Sunday, March 28, 2010

Old Age Pensions: A Bottomless Pit?

Most of us don't really pay attention to pensions until we reach a certain age when we start looking at what we're going to do with our time after retirement (or a version thereof). Generally speaking, pensions are earned over the course of time working in Canada…and according to the current version of the Old Age Security Act…that time must be a minimum of 10 years before one can claim the pension once they reach the age of 65.

Say hello to Bill C-428, an Act to amend the Old Age Security Act aimed at reducing the wait time from 10 years to 3 years. The reason? "Whereas the current ten-year residency requirement places undue hardship on recent immigrants who are seniors in that they are unable to adequately access old age security benefits;" (taken from the pre-amble of Bill C-428) Essentially, this Act will enable those seniors who had the opportunity to earn an income in another country to now immigrate to Canada at the age of 62 versus 55 before claiming old age pension.

Excluding special circumstances, this new Act will essentially open a Pandora's Box of financial strain on the public coffers who contribute to the Pension Fund. We know that the reliance on immigrants is becoming more so, as Canada's birthrate is lagging it's death rate…putting the Country at risk of a dwindling population. The influx of well-educated immigrants has helped Canada continue its dominance in the Global marketplace.

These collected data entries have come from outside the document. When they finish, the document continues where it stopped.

/-- 10_state.md R25: the fields of STATUS, each a view of the state it names; the numbers of the states
are those of R27, the numbers of the errors those of 60_exceptions.md R201. -/
def Obligations.StatusFieldsViewTheState : Prop :=
  (UnitSt.code .idle = 0 ∧ UnitSt.code .run = 1 ∧ UnitSt.code .drain = 2) ∧
  (Err.code .none = 0 ∧ Err.code .emptyInput = 1 ∧ Err.code .singleSymbolInput = 2 ∧
    Err.code .symbolNotFound = 3 ∧ Err.code .malformedStream = 4 ∧ Err.code .countOverflow = 5) ∧
  ∀ s : State,
    s.readReg .status = s.status ∧
    s.status.extractLsb' 0 2 = s.enc.ctl.st.code ∧ s.status.getLsbD 2 = s.enc.ctl.done ∧
    s.status.getLsbD 3 = s.enc.eoi ∧ s.status.extractLsb' 4 4 = s.enc.ctl.err.code ∧
    s.status.extractLsb' 8 2 = s.dec.ctl.st.code ∧ s.status.getLsbD 10 = s.dec.ctl.done ∧
    s.status.getLsbD 11 = s.dec.eoi ∧ s.status.extractLsb' 12 4 = s.dec.ctl.err.code ∧
    (s.params.hasFc = true →
      s.status.extractLsb' 16 2 = s.fc.ctl.st.code ∧ s.status.getLsbD 18 = s.fc.ctl.done ∧
      s.status.extractLsb' 20 4 = s.fc.ctl.err.code) ∧
    (s.params.hasFc = false →
      s.status.extractLsb' 16 2 = 0 ∧ s.status.getLsbD 18 = false ∧
      s.status.extractLsb' 20 4 = 0) ∧
    s.status.getLsbD 19 = s.dec.mid ∧ s.status.getLsbD 24 = s.cmdErr ∧
    s.status.extractLsb' 25 7 = 0 ∧ ∀ v, hostWrite Reg.status.index v s = .next s

/-- 10_state.md R43: the fields of PARAMS, and its value in the default build and in T8. -/
def Obligations.ParamsShowsTheBuild : Prop :=
  (∀ s : State, s.params.legal = true →
    let w := s.readReg .params
    (w.extractLsb' 0 6).toNat = s.params.symW ∧ (w.extractLsb' 6 6).toNat = s.params.nodeW ∧
    (w.extractLsb' 12 4).toNat = s.params.lenW ∧ (w.extractLsb' 16 6).toNat = s.params.cntW ∧
    w.getLsbD 22 = s.params.hasFc ∧ w.extractLsb' 23 9 = 0) ∧
  (∀ (s : State) (v : Word), hostWrite Reg.params.index v s = .next s) ∧
  (∀ s t : State, step s = .next t → t.readReg .params = s.readReg .params) ∧
  paramsWord .default = 0x00606595 ∧ paramsWord .t8 = 0x00484248

/-! ## Commands: the word of each, and that it completes, with its result and its frame -/

/-- 40_commands.md R110: NOP changes nothing, in every state. -/
def Obligations.NopChangesNothing : Prop :=
  decode 0x00000000#32 = .ok .nop ∧ ∀ s : State, exec .nop s = .next s

/-- 40_commands.md R111: after SOFT_RESET every register reads its reset value and every unit is as after
reset; the memories are what they were. -/
def Obligations.SoftResetClearsAllButMemories : Prop :=
  decode 0x00000001#32 = .ok .softReset ∧ ∀ s : State, ∃ t, exec .softReset s = .next t ∧
    t.enc = .reset ∧ t.dec = .reset ∧ t.fc = .reset ∧ t.regs = .reset ∧ t.root = 0 ∧
    t.cmdErr = false ∧ t.lut = s.lut ∧ t.rom = s.rom ∧ t.hist = s.hist ∧ t.params = s.params ∧
    t.pins = s.pins ∧ t.resets = s.resets ∧ t.status = 0 ∧
    (∀ r : Reg, r ≠ .params → t.readReg r = 0) ∧
    t.encOutValid = false ∧ t.decOutValid = false ∧ t.encInReady = false ∧ t.decInReady = false

/-- 40_commands.md R112: CLR_ERR clears CMD_ERR and touches nothing else, in every state. -/
def Obligations.ClrErrClearsOnlyCmdErr : Prop :=
  decode 0x00000002#32 = .ok .clrErr ∧ ∀ s : State, exec .clrErr s = .next { s with cmdErr := false }

/-- 40_commands.md R113: LUT_CLEAR makes every entry absent and changes nothing else; with the encoder busy
it is rejected. -/
def Obligations.LutClearMakesEveryEntryAbsent : Prop :=
  decode 0x00000003#32 = .ok .lutClear ∧ ∀ s : State,
    (s.enc.ctl.st = .idle → ∃ t, exec .lutClear s = .next t ∧
      (∀ a, t.readLut a = { len := 0, code := 0 }) ∧ t.setLut s.lut = s) ∧
    (s.enc.ctl.st ≠ .idle → exec .lutClear s = .next { s with cmdErr := true })

/-- 40_commands.md R114: LUT_WRITE stores the operands at LUT_ADDR, every other word of the LUT and
everything else is unchanged; with the encoder busy it is rejected. -/
def Obligations.LutWriteStoresOneEntry : Prop :=
  decode 0x00000004#32 = .ok .lutWrite ∧ ∀ s : State,
    (s.enc.ctl.st = .idle → ∃ t, exec .lutWrite s = .next t ∧
      (∀ a, s.symIndex a = s.symIndex s.regs.lutAddr →
        t.readLut a = { len := s.regs.lutLen, code := s.regs.lutCode }) ∧
      (∀ a, s.symIndex a ≠ s.symIndex s.regs.lutAddr → t.readLut a = s.readLut a) ∧
      t.setLut s.lut = s) ∧
    (s.enc.ctl.st ≠ .idle → exec .lutWrite s = .next { s with cmdErr := true })

/-- 40_commands.md R115: LUT_READ loads LUT_LEN and LUT_CODE with the word at LUT_ADDR and changes nothing
else; with the encoder busy it is rejected. -/
def Obligations.LutReadLoadsOperands : Prop :=
  decode 0x00000005#32 = .ok .lutRead ∧ ∀ s : State,
    (s.enc.ctl.st = .idle → exec .lutRead s = .next { s with
      regs := { s.regs with
        lutLen := (s.readLut s.regs.lutAddr).len, lutCode := (s.readLut s.regs.lutAddr).code } }) ∧
    (s.enc.ctl.st ≠ .idle → exec .lutRead s = .next { s with cmdErr := true })

/-- 40_commands.md R116: ROM_WRITE stores the four operands at ROM_ADDR, every other word of the ROM and
everything else is unchanged; with the decoder busy it is rejected. -/
def Obligations.RomWriteStoresOneNode : Prop :=
  decode 0x00000006#32 = .ok .romWrite ∧ ∀ s : State,
    (s.dec.ctl.st = .idle → ∃ t, exec .romWrite s = .next t ∧
      (∀ h, s.nodeIndex h = s.nodeIndex s.regs.romAddr →
        t.readRom h = { leaf := s.regs.romLeaf, sym := s.regs.romSym, left := s.regs.romLeft,
                        right := s.regs.romRight }) ∧
      (∀ h, s.nodeIndex h ≠ s.nodeIndex s.regs.romAddr → t.readRom h = s.readRom h) ∧
      t.setRom s.rom = s) ∧
    (s.dec.ctl.st ≠ .idle → exec .romWrite s = .next { s with cmdErr := true })

/-- 40_commands.md R117: ROM_READ loads the four data registers with the word at ROM_ADDR and changes
nothing else; with the decoder busy it is rejected. -/
def Obligations.RomReadLoadsOperands : Prop :=
  decode 0x00000007#32 = .ok .romRead ∧ ∀ s : State,
    (s.dec.ctl.st = .idle → exec .romRead s = .next { s with
      regs := { s.regs with
        romLeaf := (s.readRom s.regs.romAddr).leaf, romSym := (s.readRom s.regs.romAddr).sym,
        romLeft := (s.readRom s.regs.romAddr).left,
        romRight := (s.readRom s.regs.romAddr).right } }) ∧
    (s.dec.ctl.st ≠ .idle → exec .romRead s = .next { s with cmdErr := true })

/-- 40_commands.md R119: HIST_CLEAR makes every count and FC_TOTAL 0 and changes nothing else, FC_DONE,
FC_ERR and FC_ERRSYM among it; without a counter or with it busy it is rejected. -/
def Obligations.HistClearZeroesCounts : Prop :=
  decode 0x00000008#32 = .ok .histClear ∧ ∀ s : State,
    (s.params.hasFc = true → s.fc.ctl.st = .idle → ∃ t, exec .histClear s = .next t ∧
      (∀ a, t.readHist a = 0) ∧ t.fc = { s.fc with total := 0 } ∧
      (t.setHist s.hist).setFc s.fc = s) ∧
    (s.params.hasFc = false ∨ s.fc.ctl.st ≠ .idle →
      exec .histClear s = .next { s with cmdErr := true })

/-- 40_commands.md R120: HIST_READ loads HIST_DATA with the count at HIST_ADDR and changes nothing else;
without a counter or with it busy it is rejected. -/
def Obligations.HistReadLoadsOneCount : Prop :=
  decode 0x00000009#32 = .ok .histRead ∧ ∀ s : State,
    (s.params.hasFc = true → s.fc.ctl.st = .idle → exec .histRead s = .next { s with
      regs := { s.regs with histData := s.readHist s.regs.histAddr } }) ∧
    (s.params.hasFc = false ∨ s.fc.ctl.st ≠ .idle →
      exec .histRead s = .next { s with cmdErr := true })

/-- 41_frequency_counter.md R141: FC_START clears FC_DONE, FC_ERR and FC_ERRSYM and goes to RUN; HIST,
FC_TOTAL and everything else is unchanged; without a counter or with it busy it is rejected. -/
def Obligations.FcStartBeginsCounting : Prop :=
  decode 0x0000000A#32 = .ok .fcStart ∧ ∀ s : State,
    (s.params.hasFc = true → s.fc.ctl.st = .idle → exec .fcStart s = .next { s with
      fc := { ctl := { st := .run, done := false, err := .none }, errSym := 0,
              total := s.fc.total } }) ∧
    (s.params.hasFc = false ∨ s.fc.ctl.st ≠ .idle →
      exec .fcStart s = .next { s with cmdErr := true })

/-- 43_encoder.md R171: ENC_START clears the encoder's flags, error, counters and hidden state, goes to RUN
and changes nothing else; with the encoder busy it is rejected. -/
def Obligations.EncStartBeginsEncoding : Prop :=
  decode 0x0000000B#32 = .ok .encStart ∧ ∀ s : State,
    (s.enc.ctl.st = .idle → exec .encStart s = .next { s with
      enc := { ctl := { st := .run, done := false, err := .none }, eoi := false, sh := 0, n := 0,
               errSym := 0, symCnt := 0, bitCnt := 0 } }) ∧
    (s.enc.ctl.st ≠ .idle → exec .encStart s = .next { s with cmdErr := true })

/-- 44_decoder.md R186: DEC_START clears the decoder's flags, counters and output, sets DEC_CUR to ROOT,
and goes to RUN, or with a Leaf at ROOT to DRAIN with error 2; nothing else changes; with the decoder busy
it is rejected. -/
def Obligations.DecStartBeginsDecoding : Prop :=
  decode 0x0000000C#32 = .ok .decStart ∧ ∀ s : State,
    (s.dec.ctl.st = .idle → (s.readRom s.root).leaf = false → exec .decStart s = .next { s with
      dec := { ctl := { st := .run, done := false, err := .none }, eoi := false, mid := false,
               cur := s.root, outSym := 0, outV := false, bitCnt := 0, symCnt := 0 } }) ∧
    (s.dec.ctl.st = .idle → (s.readRom s.root).leaf = true → exec .decStart s = .next { s with
      dec := { ctl := { st := .drain, done := false, err := .singleSymbolInput }, eoi := false,
               mid := false, cur := s.root, outSym := 0, outV := false, bitCnt := 0,
               symCnt := 0 } }) ∧
    (s.dec.ctl.st ≠ .idle → exec .decStart s = .next { s with cmdErr := true })

/-- 40_commands.md R118: exactly the listed commands are rejected in exactly the listed states; a command
that is not rejected leaves CMD_ERR as it was, but for SOFT_RESET and CLR_ERR, which clear it. -/
def Obligations.AcceptanceCheckIsExact : Prop :=
  ∀ s : State,
    (∀ w : Word, w.extractLsb' 8 24 ≠ 0 ∨ 0x0C < (w.extractLsb' 0 8).toNat →
      command w s = .next s.reject) ∧
    (∀ i ∈ [Instr.lutClear, .lutWrite, .lutRead, .encStart],
      (s.enc.ctl.st ≠ .idle → exec i s = .next s.reject) ∧
      (s.enc.ctl.st = .idle → ∃ t, exec i s = .next t ∧ t.cmdErr = s.cmdErr)) ∧
    (∀ i ∈ [Instr.romWrite, .romRead, .decStart],
      (s.dec.ctl.st ≠ .idle → exec i s = .next s.reject) ∧
      (s.dec.ctl.st = .idle → ∃ t, exec i s = .next t ∧ t.cmdErr = s.cmdErr)) ∧
    (∀ i ∈ [Instr.histClear, .histRead, .fcStart],
      (s.params.hasFc = false ∨ s.fc.ctl.st ≠ .idle → exec i s = .next s.reject) ∧
      (s.params.hasFc = true → s.fc.ctl.st = .idle →
        ∃ t, exec i s = .next t ∧ t.cmdErr = s.cmdErr)) ∧
    (∃ t, exec .nop s = .next t ∧ t.cmdErr = s.cmdErr) ∧
    (∃ t, exec .softReset s = .next t ∧ t.cmdErr = false) ∧
    (∃ t, exec .clrErr s = .next t ∧ t.cmdErr = false)

/-! ## The edge -/

/-- 10_state.md R24, 20_memory.md R72: an edge at which the host writes a command to CMD runs that command
and then the transfers of the edge. At the edge of SOFT_RESET nothing but SOFT_RESET acts on HUFFCORE: its
transfers are erased, HIST increments among them (70_reset_and_hazards.md R231; for HIST this is the model's
choice, log entry 19). A word that `withFetchWord` presents runs alone (log entry 7). -/
def Obligations.StepRunsThePresentedCommand : Prop :=
  ∀ (s : State) (p : Pins) (rest : List Pins) (i : Instr),
    (p.rst = false → p.regWr = true → p.regAddr = 0 → decode p.regWdata = .ok i →
      (i ≠ .softReset →
        step (s.setPins (p :: rest)) =
          andThen (exec i (s.setPins rest)) (runEvents (transfers p s))) ∧
      (i = .softReset → step (s.setPins (p :: rest)) = exec i (s.setPins rest))) ∧
    step (s.withFetchWord 32 (encode i).toNat) = exec i s

/-- 60_exceptions.md R202: no edge stops the machine. Every step answers a next state, takes the coming
pins off the list and leaves the build as it is (the last two are the model's own, log entries 1
and 3). -/
def Obligations.EveryEdgeCompletes : Prop :=
  ∀ s : State, ∃ t, step s = .next t ∧ t.params = s.params ∧ t.pins = s.pins.tail

/-- 70_reset_and_hazards.md R230: at an edge with `rst` = 1 the next state is the reset state whatever else
was presented, and while `rst` is 1 every `ready` and `valid` is 0. -/
def Obligations.ResetWinsAtItsEdge : Prop :=
  ∀ (s : State) (p : Pins) (rest : List Pins), p.rst = true →
    (∃ t, step (s.setPins (p :: rest)) = .next t ∧
      t.enc = .reset ∧ t.dec = .reset ∧ t.fc = .reset ∧ t.regs = .reset ∧ t.root = 0 ∧
      t.cmdErr = false ∧ t.status = 0 ∧ (∀ r : Reg, r ≠ .params → t.readReg r = 0) ∧
      t.readReg .params = s.readReg .params ∧
      (∀ a, t.readLut a = fitLutWord s.params (Config.lutAfterRst (s.resets + 1) (s.symIndex a))) ∧
      (∀ h, t.readRom h = fitRomWord s.params (Config.romAfterRst (s.resets + 1) (s.nodeIndex h))) ∧
      (∀ a, t.readHist a =
        trunc s.params.cntW (Config.histAfterRst (s.resets + 1) (s.symIndex a)))) ∧
    (outputs p s).regRdata = s.readIndex p.regAddr ∧
    (outputs p s).fcInReady = false ∧ (outputs p s).encInReady = false ∧
    (outputs p s).encOutValid = false ∧ (outputs p s).decInReady = false ∧
    (outputs p s).decOutValid = false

The gap in the proposed change to the Old Age Security Act is that it is specifically targeting immigrants who are seniors, thereby encouraging those in their senior years to immigrate to Canada for the sole purpose of receiving a pension without having to contribute.

For quite some time, Canadians (and the US for that matter), have grappled with innovative solutions to minimize the impending impact of the tsunami of Baby Boomers entering their retirement years. An article published in 2006 by Pierre Fortin, a professor of economics and associate of the Canadian Institute for Advanced Research, touched on some of these very real impacts based on the current economy in 2006. Since then we've hit quite the economical speed bump in 2008, which by all accounts should have encouraged policy makers to re-think future decisions…but I don't think the message has reached everyone. The message then was that "…in 2020 (baby boomers) will be 60 to 75 years old. Most of them will have begun their retirement. Just as they entered the job market en masse…they will leave it in large numbers between now and 2025…The consequence is obvious: Our governments will be cash-strapped!"

Instead of commencing with actions which would manage our own self-created strain on the pension fund, the Government is choosing to open up the wallet further to ease user access. When Bill C-428 was introduced into the House of Commons for its first reading on June 18th, 2009 it passed with little fan-fare. Due to the prorogation of Parliament, the Bill "…is deemed to have been considered and approved at all stages completed at the time of prorogation…" Now the Bill is getting some attention from those most affected by the risks of exposure of more pensioners drawing from the fund than what was originally thought.

The time is ripe for social media activism to weigh-in on the proposed Act. If you've got a bit of time to review the issue, and feel it's unfair or requires some tweaking, don't delay and act today.